A great sommelier can breathe in the scent of a glass of wine and tell you what year and in which county the grapes grew. A great runner should have have a similar ability with their sore legs. If you can wake up in the morning, take a few steps, and immediately know what’s going on with your body, you’ll be a healthier, savvier, and eventually faster runner. Today we’ll explain what causes muscle soreness, help you know when it’s totally normal or when it suggests a problem, and then show you the best way to get rid of it!

The different kinds of muscle soreness

Soreness comes in a few different forms, each with its own cause. Learning the different kinds of muscle soreness will help you distinguish between normal training and potential problems.

 

Soreness during or right after a run

During the last few reps of a hard workout or honestly the last 16 miles of a marathon, your legs feel like a set of flaming dumpsters or a pair of red hot anvils. This mid and post run soreness (called Acute Muscle Soreness or AMS) is the result of the physical and chemical strain running puts on the muscles.

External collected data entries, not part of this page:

/-- TAKE RECORDS hands over and removes the oldest records, up to a count of 1 to 16, with the held and booked counts after it;
SET JOURNAL MARK takes a mark of at most 1,984 and answers the held count, raising no notice; another argument is BAD_ARGUMENT.
An interval close reaches a slot with open meters: meters opened at this cut stay as they are; else, with held plus booked
below 1,984, an INTERVAL record is written and the meters start again from 0 at this cut, not partial, the capped mark cleared;
at 1,984 or above the slot is carried unchanged. -/
def Obligations.JournalKept : Prop :=
  (∀ (s : State) (q : Byte) (n : Nat), PortFree s .accounting →
    (1 ≤ n → n ≤ 16 →
      exec (.takeRecords .accounting q n) s =
        .next ({ s with journal := { s.journal with records := s.journal.records.drop n } }.reply .accounting q .done
          (.records (s.journal.records.take n) (s.journal.records.drop n).length s.journal.booked))) ∧
    (n = 0 ∨ 16 < n → exec (.takeRecords .accounting q n) s = .next (s.reply .accounting q .badArgument .nothing)) ∧
    (n ≤ 1984 →
      exec (.setJournalMark .accounting q n) s =
        .next ({ s with journal := { s.journal with mark := n } }.reply .accounting q .done
          (.heldCount s.journal.records.length))) ∧
    (1984 < n → exec (.setJournalMark .accounting q n) s = .next (s.reply .accounting q .badArgument .nothing))) ∧
  ∀ (s : State) (tally : CloseTally) (k : TreeId) (tag : Nat) (m : Meters) (e : Entry),
    s.meterOf k tag = some m → s.entry k tag = some e →
    (m.openedCut = s.round → s.closeSlot tally k tag = (s, tally)) ∧
    (m.openedCut ≠ s.round → s.journal.records.length + s.journal.booked < 1984 →
      ∃ t : State, s.closeSlot tally k tag = (t, { tally with written := tally.written + 1 }) ∧
        t.journal = { s.journal with records := s.journal.records ++
          [{ final := false, tree := k, tag := tag, serial := e.serial, interval := s.journal.intervals.get k
             closedCut := s.round, meters := m, contract := e.contract }] } ∧
        t.meterOf k tag = some { openedCut := s.round, up := Quad.all 0, down := Quad.all 0, withheld := Quad.all 0,
                                 granted := 0, inService := 0, hushed := 0, fenced := 0, partialSpan := false,
                                 saturated := false, cappedDuring := false } ∧
        t.entry k tag = some { e with capped := false } ∧
        (∀ x ∈ t.watches, x.2.tree = k → x.2.tag = tag → x.2.fired = false) ∧
        t.queue = s.queue ∧ t.band = s.band) ∧
    (m.openedCut ≠ s.round → 1984 ≤ s.journal.records.length + s.journal.booked →
      s.closeSlot tally k tag = (s, { tally with carried := tally.carried + 1 }))

/-- SET WATCH arms a watch on a slot that is not VACANT and tests it at once: with its selected sum below the threshold it
stays ARMED; with a sum at or above it, it is FIRED and WATCH_FIRED is raised, and a THROTTLE sets the entry's capped mark and
the slot's capped-during mark. The answer is the sum and whether it fired. A VACANT slot is NO_SUCH_HOME and an argument out of
range BAD_ARGUMENT. CLEAR WATCH empties a watch of 0 to 7, whatever it held. Nothing else changes. -/
def Obligations.WatchesSetAndCleared : Prop :=
  ∀ (s : State) (q : Byte) (n : Nat), PortFree s .accounting →
    (∀ (k : TreeId) (tag : Nat) (dir : Direction) (band : Option BandId) (th : Nat) (throttle : Bool) (a b c : Nat),
      n < 8 → tagOk tag = true → 1 ≤ th → th ≤ 281474976710655 →
      (a, dir) ∈ [(1, Direction.up), (2, .down), (3, .both)] →
      (b = 255 ∧ band = none ∨ ∃ i : BandId, b = i.val ∧ band = some i) →
      (c, throttle) ∈ [(1, false), (2, true)] →
      let w : Watch := { tree := k, tag := tag, direction := dir, band := band, threshold := th, throttle := throttle
                         fired := false }
      let sum := w.selectedSum (s.meterOf k tag)
      (s.entry k tag = none →
        exec (.setWatch .accounting q n k.val tag a b th c) s = .next (s.reply .accounting q .noSuchHome .nothing)) ∧
      ∀ e : Entry, s.entry k tag = some e →
        (sum < th → exec (.setWatch .accounting q n k.val tag a b th c) s =
          .next ({ s with watches := Store.write n w s.watches }.reply .accounting q .done (.watchSet sum false))) ∧
        (th ≤ sum →
          let isThrottled := fun (slot : Nat) => slot = k.val * 128 + (tag - 1) ∧ throttle = true
          let fired : State := { s.raise k (.watchFired n k tag e.serial sum th throttle) with
            watches := Store.write n { w with fired := true } s.watches
            roster := s.roster.map fun x => if isThrottled x.1 then (x.1, { x.2 with capped := true }) else x
            meters := s.meters.map fun x => if isThrottled x.1 then (x.1, { x.2 with cappedDuring := true }) else x }
          exec (.setWatch .accounting q n k.val tag a b th c) s =
            .next (fired.reply .accounting q .done (.watchSet sum true)))) ∧
    (∀ tree tag a b th c : Nat,
      8 ≤ n ∨ 4 ≤ tree ∨ tag = 0 ∨ 128 < tag ∨ a = 0 ∨ 3 < a ∨ (4 ≤ b ∧ b ≠ 255) ∨ th = 0 ∨ 281474976710655 < th ∨
        c = 0 ∨ 2 < c →
      exec (.setWatch .accounting q n tree tag a b th c) s = .next (s.reply .accounting q .badArgument .nothing)) ∧
    (n < 8 → exec (.clearWatch .accounting q n) s =
      .next ({ s with watches := Store.erase n s.watches }.reply .accounting q .done .nothing)) ∧
    (8 ≤ n → exec (.clearWatch .accounting q n) s = .next (s.reply .accounting q .badArgument .nothing))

Running hard physically loads the muscle tissues beyond what they can sustain for long, so they begin to use the nervous system to complain to the brain (the heaviness, soreness, and outright pain you feel). Also, things like lactic acid, H+ ions, and calcium (all of which are normal products of strenuous use of the nervous + muscle systems) build up and create an inflammatory response that your brain also hears about. That’s the burning, tingling, and general suffering you feel from the lower back down.

Pushing ourselves beyond our highest level of comfortable fitness hurts in the moment, but this kind of soreness usually goes away by the next day. Then comes the delayed onset muscle soreness or DOMS.

Delayed onset muscle soreness

Contrary to popular belief, the lactic acid that makes your legs burn and feel like lead on a hard run does not cause the muscle soreness runners feel the morning or few days after a big run, workout, or race. The body moves lactic acid out of the muscles within a few hours, and even though acid sounds like it’d leave a sore and painful residue, it’s not the underlying cause of Delayed Onset Muscle Soreness aka DOMS.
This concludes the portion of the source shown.